More Culture:

March 07, 2025

Philly gun smugglers helped the Irish Republican Army during the Troubles. A new book uncovers their operation.

'The Next One Is For You' by Berks County native Ali Watkins traces a conspiracy to send weapons to paramilitaries in Ireland.

Books History
IRA Philadelphia book Provided images/Hachette Book Group/Reg Gordon

New York Times reporter Ali Watkins wrote 'The Next One Is For You' while digging through her family's own murky history with the Irish Republican Army.

Ali Watkins had always heard vague, mysterious stories about her great-grandfather. She knew he left Northern Ireland for Philadelphia in 1922, immigrating under suspicious circumstances. Her family guessed he had fled over involvement with the Irish Republican Army.
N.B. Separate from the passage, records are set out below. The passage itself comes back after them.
/-- The configuration of a data transfer command (R284), with the numbers of its row (R285): lengths in bytes,
precompensation in nanoseconds. -/
structure TransferConfig where
  row              : ModeRow
  precompForcedOff : Bool
  precomp          : Nat
  gap2Format       : Nat
  gap2Written      : Nat
  vcoRead          : Nat
  vcoAfterIndex    : Nat
  deriving DecidableEq, Repr

/-- What the controller expects at its FIFO (R281): a command, the second byte of the perpendicular mode command, or more bytes
of a command that is not in the sources (N51, log 33). -/
inductive FdcPhase where
  | command
  | parameter
  | other
  deriving DecidableEq, Repr

/-- The floppy controller. `config` is the configuration of the last data transfer command and `result` the last
eighth DUMPREG byte read; both are the model's own (log 7). -/
structure Fdc where
  pr       : PerpBits
  phase    : FdcPhase
  rate     : DataRate
  drive    : BitVec 2
  precomp  : Nat
  config   : TransferConfig
  result   : Byte
  deriving DecidableEq, Repr

/-- The data transfer commands whose configuration R284 gives. -/
inductive Transfer where
  | read
  | write
  | format
  deriving DecidableEq, Repr

/-! ### The schedule -/

/-- An event at the pins of a TAP (R231). An undriven `tms` or `tdi` is `none` and reads 1 (R75). -/
inductive TapEvent where
  | rise (tms tdi : Option Bool)
  | fall
  | trstLow
  deriving DecidableEq, Repr

/-- An action that is no operation of the table: of the outside world, of a unit on its own, or of the part of a
processor the spec names. -/
inductive Event where
  /-- The RESET pin of package `k` goes high, or is sampled high again (R360). -/
  | resetAssert (k : Nat)
  /-- The RESET pin of package `k` falls (R360, R366). -/
  | resetRelease (k : Nat)
  /-- The level on the address pins A10 to A3 of package `k` (R362). -/
  | addressPins (k : Nat) (v : Byte)
  /-- The platform's input `first_reset` of the processor of package `k` takes a level (R340, D24). -/
  | firstReset (k : Nat) (b : Bool)
  /-- LINTIN`j` of package `k` takes a level (R56, R181, R183). -/
  | lintPin (k : Nat) (j : Lint) (level : Bool)
  /-- The local unit of package `k` samples LINTIN`j` the second time (R181). -/
  | lintSample (k : Nat) (j : Lint)
  /-- INTIN`i` of package `k` takes a level (R65, R206, R207). -/
  | intPin (k : Nat) (i : Fin 16) (level : Bool)
  /-- The I/O unit of package `k` is about to send for an edge input: second sampling (R181, R206). -/
  | ioSample (k : Nat)
  /-- The pin of scan cell `c` + 1 of package `k` takes a level, where no other field holds it (R260). -/
  | otherPin (k : Nat) (c : Fin 137) (level : Bool)
  /-- One divided clock of the timer of package `k` (R58). -/
  | timerTick (k : Nat)
  /-- The `i`-th waiting message wins the ICC bus (R160). -/
  | arbitrate (i : Nat)
  /-- The message on the ICC bus is delivered; `choice` are the units that win where R163 leaves a choice. -/
  | deliver (choice : List Nat)
  /-- The oldest posted write of processor `p` drains (R85, R88). -/
  | drain (p : Nat)
  /-- Processor `p` takes one step of `CpuCore` (R20). -/
  | cpuStep (p : Nat)
  /-- The `i`-th byte written by one processor and not yet seen by another comes into the other's sight (R93). -/
  | storeSeen (i : Nat)
  /-- Processor `p` runs the first cycle of an interrupt acknowledge (R317, R320). -/
  | intaFirst (p : Nat)
  /-- Processor `p` runs the second cycle; `ext` is what an external 8259A answers, if it is asked (R320, R321). -/
  | intaSecond (p : Nat) (ext : Byte)
  /-- Processor `p` sets or clears its interrupt mask (R22). -/
  | setIntrEnabled (p : Nat) (b : Bool)
  /-- Software of processor `p` maps the register page uncached or not (R90). -/
  | setPageUncached (p : Nat) (b : Bool)
  /-- An event at the TAP of package `k` (R231). -/
  | tap (k : Nat) (e : TapEvent)
  /-- A byte is written to the data FIFO of the floppy controller (R281). -/
  | fifoWrite (b : Byte)
  /-- Software reset of the floppy controller, through DOR or DSR (R293). -/
  | fdcSoftwareReset
  /-- Hardware reset of the floppy controller (R293). -/
  | fdcHardwareReset
  /-- The data rate is programmed (R77). -/
  | fdcRate (r : DataRate)
  /-- The write precompensation is programmed, in nanoseconds (R77). -/
  | fdcPrecomp (ns : Nat)
  /-- A data transfer command starts on a drive (R284). -/
  | fdcTransfer (t : Transfer) (drive : BitVec 2)
  deriving DecidableEq, Repr

/-- One entry of the schedule: an operation at a port, in its encoded form, or an event. -/
inductive Input where
  | op (c : Cycle)
  | event (e : Event)
  deriving DecidableEq, Repr

/-- Marks of spec/93 that leave the state as it is and must not be lost (D10, log 10). -/
inductive Flagged where
  /-- `Undefined("reserved register")`: a write to a reserved selector or index (U1). -/
  | reservedRegister
  deriving DecidableEq, Repr

/-- A byte that one processor has written at `addr` and that the processor of package `observer` does not see yet (R93:
nothing is said of when it does, log 44). -/
structure Store where
  observer : Nat
  addr     : Word
  byte     : Byte
  deriving DecidableEq, Repr

/-- The machine: the platform it is (R9), which no step changes, and what runs on it. -/
structure State where
  platform : Platform
  packages : List Package
  icc      : IccBus
  fdc      : Fdc
  unseen   : List Store
  fresh    : Nat
  flagged  : List Flagged
  input    : List Input
  deriving DecidableEq, Repr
But she didn't know much more, and neither, it seemed, did anyone else. 


MORE: Teen romance book by Bucks County native reimagines 'Ferris Bueller's Day Off' in Philadelphia

So the Berks County native and current New York Times reporter tapped into her journalistic training. She started investigated, digging into the robust Irish American community in Philly. Idle web surfing one day led her to a curveball. Watkins had stumbled upon a 1975 federal case involving five Philadelphia-area men accused of running guns to the IRA during the most violent period of the Troubles, the three-decade conflict that killed thousands in Ireland.

"I thought that I understood a lot about Irish Philadelphia or knew a lot about it," the Temple alum said. "And then the fact that this existed, and I hadn't ever heard of it before, was just an indicator to me as a writer and a storyteller that there's something here that I'm not seeing and there's a black box in here somewhere that I haven't found."
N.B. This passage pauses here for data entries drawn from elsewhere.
-- ==== Sys2Proof/Certificates/Slice0/Obligations.lean ====
section
/-!
DEFINITION. The statements for the provers. Each says in its docstring which rule of spec/ it formalises; what rests on a
choice of the model says so and names its log entry.
-/

open Sys2Proof Sys2Proof.Machine

/-! ### Encoding -/

/-- On a platform whose units lie at different boundaries, every well-formed operation is read back from its own cycle, with
every operand at every value (R9, R30, R48, R81, R112, R113, R120, R125; the form of a cycle is the model's, log 3). -/
def Obligations.DecodeOfEncode : Prop :=
  ∀ (pf : Platform) (i : Instr), (pf.lu :: pf.ious).Nodup → WellFormed pf i → decode pf (encode pf i) = .ok i

/-- On every platform what the decoder reads is well-formed, and its own cycle has the port and the word it was read from, the
read of the DUMPREG byte aside, which has no word (log 3). -/
def Obligations.EncodeOfDecode : Prop :=
  ∀ (pf : Platform) (c : Cycle) (i : Instr), decode pf c = .ok i →
    WellFormed pf i ∧ (encode pf i).port = c.port ∧ (c.port ≠ .result → (encode pf i).word = c.word)

/-- Some words of the table, written out from the spec, decode to their operations (R30, R48, R60, R112, R113, R120,
R125), at the addresses R82 recommends (log 4). What a bare word of the table
stands for is the model's choice, log 3: a word below 2^20 is a command and another 32-bit word an address, of the 8-bit words
those below 16 are JTAG opcodes and the others indices, and the operands the word does not hold are zero, with a read. Command
codes and positions: the default layout, log 5. -/
def Obligations.DecodesTableWords : Prop :=
  decodeTableWord 32 0xFEE00080 = some (.luTpr 0 .read) ∧
  decodeTableWord 32 0xFEE000B0 = some (.luEoi 0 .read) ∧
  decodeTableWord 32 0xFEE00220 = some (.luIrr 0 2 .read) ∧
  decodeTableWord 32 0xFEC00010 = some (.ioWindow 0 0 .read) ∧
  decodeTableWord 8 0x2F = some (.ioIdxRtHigh8To15 0 0 7 .read) ∧
  decodeTableWord 32 0x000CC500 = some (.msgReset 0 ⟨0b11#2, 0b00#2, true, true, false, false, 0x00#8⟩) ∧
  decodeTableWord 8 0x2 = some (.jtagIdcode 0 []) ∧
  decodeTableWord 16 0x1284 = some (.fdcPerpendicularMode 0x84#8)

/-! ### The step -/

/-- When the cycle at the head of the schedule decodes, on the platform the machine is, to `i`, a step consumes it and runs `i`:
R80 and R110 give the cycles a processor may issue, R20 leaves when it issues them to `CpuCore` (D1), and R231 and R390 let
the agents act by interleaving. That a schedule, held as data, says who acts next is the model's choice, log 1. -/
def Obligations.StepRunsDecoded : Prop :=
  ∀ (s : State) (c : Cycle) (r : List Input) (i : Instr), s.input = .op c :: r → decode s.platform c = .ok i →
    step s = exec i { s with input := r }

/-- Every step keeps the invariant of the machine: memory canonical in every view (R81), vectors 0 to 15 in no vector register (R39
to R41), reserved bits 0 (R48), COMMIT and PINT in agreement (R52), PINT and PNMI tri-stated exactly while the unit is
disabled (R53, R367), ExtINTA in agreement with COMMIT (R52), the IRR frozen between the two acknowledge cycles only
(R54), a listed JTAG instruction, idcode in Test-Logic-Reset (R71, R233), the write buffer within its depth and
holding register writes only (R23), PRST high while RESET is asserted (R360), the unit disabled while PRST is high
(R167), and a reset due while extest is current (R368, R245; after a reset under extest: log 31). Reserved positions: the default layout, log 5; COMMIT, PINT and ExtINTA: log 20. -/
def Obligations.StepKeepsInvariant : Prop := ∀ s t : State, s.Inv → step s = .next t → t.Inv

/-- The state after reset meets the invariant. Reset values that the spec does not give: log 7. -/
def Obligations.ResetInvariant : Prop := State.reset.Inv ∧ State.reset.BusInv

/-- Every step keeps the rule of R174: a unit's delivery state is not Idle exactly while its one message waits or is
carried. The position of the field: log 5; how the bus is modelled: log 15. -/
def Obligations.StepKeepsDeliveryState : Prop := ∀ s t : State, s.BusInv → step s = .next t → t.BusInv

/-! ### Local unit registers -/

/-- R100, R30, R39 to R41: a read of each readable local unit register returns it and changes nothing else; of the Version
Register only the fields version (7:0) and max_lvt (23:16) are not 0 (R48: reserved bits; positions: the default layout, log
5); word `j` of ISR, TMR and IRR holds bits 32j to 32j+31, bits 0 to 15 reading 0. -/
def Obligations.LocalRegisterReads : Prop :=
  ∀ (s : State) (p : Nat) (k : Package) (j : BitVec 3), BusReady s p k → k.cpu.wbuf = [] →
    exec (.luId p .read) s = .next (s.received p k k.lu.id) ∧
    exec (.luVersion p .read) s = .next (s.received p k (Config.apicVersion &&& 0x00FF00FF#32)) ∧
    exec (.luTpr p .read) s = .next (s.received p k k.lu.tpr) ∧
    exec (.luRemote p .read) s = .next (s.received p k k.lu.remote) ∧
    exec (.luLdr p .read) s = .next (s.received p k k.lu.ldr) ∧
    exec (.luDfr p .read) s = .next (s.received p k k.lu.dfr) ∧
    exec (.luSvr p .read) s = .next (s.received p k k.lu.svr) ∧
    exec (.luIcrLow p .read) s = .next (s.received p k k.lu.icrLow) ∧
    exec (.luIcrHigh p .read) s = .next (s.received p k k.lu.icrHigh) ∧
    exec (.luLvtTimer p .read) s = .next (s.received p k k.lu.lvtTimer) ∧
    exec (.luLvtLint0 p .read) s = .next (s.received p k k.lu.lvtLint0) ∧
    exec (.luLvtLint1 p .read) s = .next (s.received p k k.lu.lvtLint1) ∧
    exec (.luTimerInit p .read) s = .next (s.received p k k.lu.timerInit) ∧
    exec (.luTimerCur p .read) s = .next (s.received p k k.lu.timerCur) ∧
    exec (.luTimerDiv p .read) s = .next (s.received p k k.lu.timerDiv) ∧
    ∃ wi wt wr : Word,
      exec (.luIsr p j .read) s = .next (s.received p k wi) ∧
      exec (.luTmr p j .read) s = .next (s.received p k wt) ∧
      exec (.luIrr p j .read) s = .next (s.received p k wr) ∧
      ∀ b : Nat, b < 32 →
        wi.getLsbD b = (decide (16 ≤ 32 * j.toNat + b) && k.lu.isr.getLsbD (32 * j.toNat + b)) ∧
        wt.getLsbD b = (decide (16 ≤ 32 * j.toNat + b) && k.lu.tmr.getLsbD (32 * j.toNat + b)) ∧
        wr.getLsbD b = (decide (16 ≤ 32 * j.toNat + b) && k.lu.irr.getLsbD (32 * j.toNat + b))

/-- R100, R172, R34, R47: `localRead`, through which a Remote Read reads, gives for every selector what a read of the
processor's own register of that selector returns; where it gives nothing the read returns a free value (log 8). It gives
nothing for the EOI register and the reserved selectors. No read has a side effect. -/
def Obligations.LocalReadBySelector : Prop :=
  ∀ (s : State) (p : Nat) (k : Package) (sel : BitVec 6), BusReady s p k → k.cpu.wbuf = [] →
    exec (localInstr sel p .read) s =
      (match localRead sel k.lu with
       | some w => .next (s.received p k w)
       | none => .next { s.received p k (Config.freeWord s.fresh) with fresh := s.fresh + 1 }) ∧
    exec (.luEoi p .read) s = .next { s.received p k (Config.freeWord s.fresh) with fresh := s.fresh + 1 } ∧
    ∀ c ∈ reservedLocalRows,
      exec (c p .read) s = .next { s.received p k (Config.freeWord s.fresh) with fresh := s.fresh + 1 }

/-- R101, R47, R49: writes, not posted, of the registers that only store: the stored bits are those the register implements;
a write of a read-only register changes nothing (a decision taken over, log 11), and one of a reserved selector nothing
but the record that it happened (log 10). Implemented bits: log 5, log 6; the timer: log 28. -/
def Obligations.LocalRegisterWrites : Prop :=
  ∀ (s : State) (p : Nat) (k : Package) (v : Word) (j : BitVec 3), BusReady s p k → k.cpu.wbuf = [] →
    exec (.luId p (.write v false)) s = .next (s.putLocal p k { k.lu with id := v.extractLsb' 24 8 ++ 0#24 }) ∧
    exec (.luLdr p (.write v false)) s = .next (s.putLocal p k { k.lu with ldr := v }) ∧
    exec (.luDfr p (.write v false)) s = .next (s.putLocal p k { k.lu with dfr := v &&& Config.dfrMask }) ∧
    exec (.luIcrHigh p (.write v false)) s = .next (s.putLocal p k { k.lu with icrHigh := v }) ∧
    exec (.luTimerInit p (.write v false)) s = .next (s.putLocal p k { k.lu with timerInit := v, timerCur := v }) ∧
    exec (.luTimerDiv p (.write v false)) s = .next (s.putLocal p k { k.lu with timerDiv := v &&& Config.timerDivMask }) ∧
    exec (.luVersion p (.write v false)) s = .next s ∧
    exec (.luRemote p (.write v false)) s = .next s ∧
    exec (.luIsr p j (.write v false)) s = .next s ∧
    exec (.luTmr p j (.write v false)) s = .next s ∧
    exec (.luIrr p j (.write v false)) s = .next s ∧
    exec (.luTimerCur p (.write v false)) s = .next s ∧
    ∀ c ∈ reservedLocalRows,
      exec (c p (.write v false)) s = .next { s with flagged := .reservedRegister :: s.flagged }

/-- R43, R48, R49, R182: a write, not posted, of a Local Vector Table entry stores the writable fields, keeps the
read-only ones (delivery state in all three, remote IRR in the two LINT entries only) and stores the reserved bits as
0, and a masked LINT entry puts its detector to Waiting; nothing else changes. Positions and read-only fields: log 5,
log 11. -/
def Obligations.VectorTableWrites : Prop :=
  ∀ (s : State) (p : Nat) (k : Package) (v : Word), BusReady s p k → k.cpu.wbuf = [] →
    ∃ wt w0 w1 : Word,
      exec (.luLvtTimer p (.write v false)) s = .next (s.putLocal p k { k.lu with lvtTimer := wt }) ∧
      exec (.luLvtLint0 p (.write v false)) s = .next (s.putLocal p k
        { k.lu with
          lvtLint0 := w0
          lint0 := ⟨k.lu.lint0.level, if v.getLsbD 16 then .waiting else k.lu.lint0.edge⟩ }) ∧
      exec (.luLvtLint1 p (.write v false)) s = .next (s.putLocal p k
        { k.lu with
          lvtLint1 := w1
          lint1 := ⟨k.lu.lint1.level, if v.getLsbD 16 then .waiting else k.lu.lint1.edge⟩ }) ∧
      ∀ b : Nat, b < 32 →
        w0.getLsbD b = (if b < 11 ∨ b = 15 ∨ b = 16 then v.getLsbD b
          else (decide (b = 12 ∨ b = 14) && k.lu.lvtLint0.getLsbD b)) ∧
        w1.getLsbD b = (if b < 11 ∨ b = 15 ∨ b = 16 then v.getLsbD b
          else (decide (b = 12 ∨ b = 14) && k.lu.lvtLint1.getLsbD b)) ∧
        wt.getLsbD b = (if b < 11 ∨ b = 15 ∨ b = 16 ∨ b = 17 then v.getLsbD b
          else (decide (b = 12) && k.lu.lvtTimer.getLsbD b))

/-- R145, R150, R38, R140, R374: the three writes, not posted, that evaluate dispensing. One of the Task Priority Register stores its
eight bits (the default layout, log 5); one of the EOI register, whatever the value, ends the highest vector in service, if there
is one (with none: log 21); one of the Spurious Vector Register with bit 8 set stores its nine bits (the vector field: log 5) and
drives PNMI when it enables the unit, and with bit 8 clear it stores in a disabled unit, which dispenses nothing, and in an
enabled one stops the run (U11). Nothing else changes. -/
def Obligations.DispensingWrites : Prop :=
  ∀ (s : State) (p : Nat) (k : Package) (v : Word), BusReady s p k → k.cpu.wbuf = [] →
    exec (.luTpr p (.write v false)) s =
      .next (s.putLocal p k (dispense { k.lu with tpr := (v.extractLsb' 0 8).setWidth 32 })) ∧
    (∀ w : Byte, IsHighest k.lu.isr w →
      ∃ isr : VectorSet,
        exec (.luEoi p (.write v false)) s = .next (s.putLocal p k (dispense { k.lu with isr := isr })) ∧
        ∀ x : Byte, hasVector isr x = (decide (x ≠ w) && hasVector k.lu.isr x)) ∧
    (k.lu.isr = 0#256 → exec (.luEoi p (.write v false)) s = .next (s.putLocal p k (dispense k.lu))) ∧
    (v.getLsbD 8 = true → k.lu.svr.getLsbD 8 = false →
      exec (.luSvr p (.write v false)) s = .next (s.putLocal p k
        (dispense { k.lu with
          svr := (v.extractLsb' 0 9).setWidth 32
          pnmi := if k.lu.nmiOut then .high else .low }))) ∧
    (v.getLsbD 8 = true → k.lu.svr.getLsbD 8 = true →
      exec (.luSvr p (.write v false)) s = .next (s.putLocal p k
        (dispense { k.lu with svr := (v.extractLsb' 0 9).setWidth 32 }))) ∧
    (v.getLsbD 8 = false → k.lu.svr.getLsbD 8 = false →
      exec (.luSvr p (.write v false)) s = .next (s.putLocal p k { k.lu with svr := (v.extractLsb' 0 9).setWidth 32 })) ∧
    (v.getLsbD 8 = false → k.lu.svr.getLsbD 8 = true →
      exec (.luSvr p (.write v false)) s = .fault .localUnitDisabledBySvr)

/-! ### The write buffer -/

/-- R85, R23: a write the processor posts to a memory-mapped unit, local or I/O, enters its write buffer while the buffer has room,
whatever register it is to, and nothing else changes; without room, or with the unit in I/O space, it is done as a write that is
not posted. It may be posted to a unit that must be reset, which then refuses it when it drains (R368, log 40, `DrainsOldestFirst`). An
indirect row is a posted select and then a posted window write (log 37): in full where both have room. The depth is a parameter; what is posted: log 12. -/
def Obligations.PostedWrite : Prop :=
  ∀ (s : State) (p : Nat) (k : Package) (sel : BitVec 6) (v : Word),
    (ReachesPage s p k s.platform.lu →
      exec (localInstr sel p (.write v true)) s =
        if s.platform.lu.space = .memory ∧ k.cpu.wbuf.length < Config.wbufDepth then
          .next (s.putPackage p
            { k with cpu := { k.cpu with wbuf := k.cpu.wbuf ++ [(registerAddress s.platform.lu sel, v)] } })
        else exec (localInstr sel p (.write v false)) s) ∧
    (∀ (n : Nat) (i : Byte), n < s.platform.ious.length → IoBusReady s p n k →
      exec (ioInstr sel p n (.write v true)) s =
        (if (ioLocation s.platform n).space = .memory ∧ k.cpu.wbuf.length < Config.wbufDepth then
          .next (s.putPackage p
            { k with cpu := { k.cpu with wbuf := k.cpu.wbuf ++ [(registerAddress (ioLocation s.platform n) sel, v)] } })
        else exec (ioInstr sel p n (.write v false)) s) ∧
      exec (indexInstr i p n (.write v true)) s =
        andThen (exec (.ioSelect p n (.write (i.setWidth 32) true)) s) (exec (.ioWindow p n (.write v true))) ∧
      ((ioLocation s.platform n).space = .memory → k.cpu.wbuf.length + 1 < Config.wbufDepth →
        exec (indexInstr i p n (.write v true)) s = .next (s.putPackage p
          { k with cpu := { k.cpu with wbuf := k.cpu.wbuf ++
            [(registerAddress (ioLocation s.platform n) 0b000000#6, i.setWidth 32),
              (registerAddress (ioLocation s.platform n) 0b000001#6, v)] } })))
Watkins chronicles the stateside effort to smuggle guns to the IRA in "The Next One Is For You," her debut book out Tuesday. While the operation spanned several states with robust Irish American populations, Philadelphia was a hotbed of illicit activity. European investigators connected nearly 200 instances of violence in Northern Ireland to guns procured in Philly and shipped overseas. The most committed runners in the region were linked to 378 rifles.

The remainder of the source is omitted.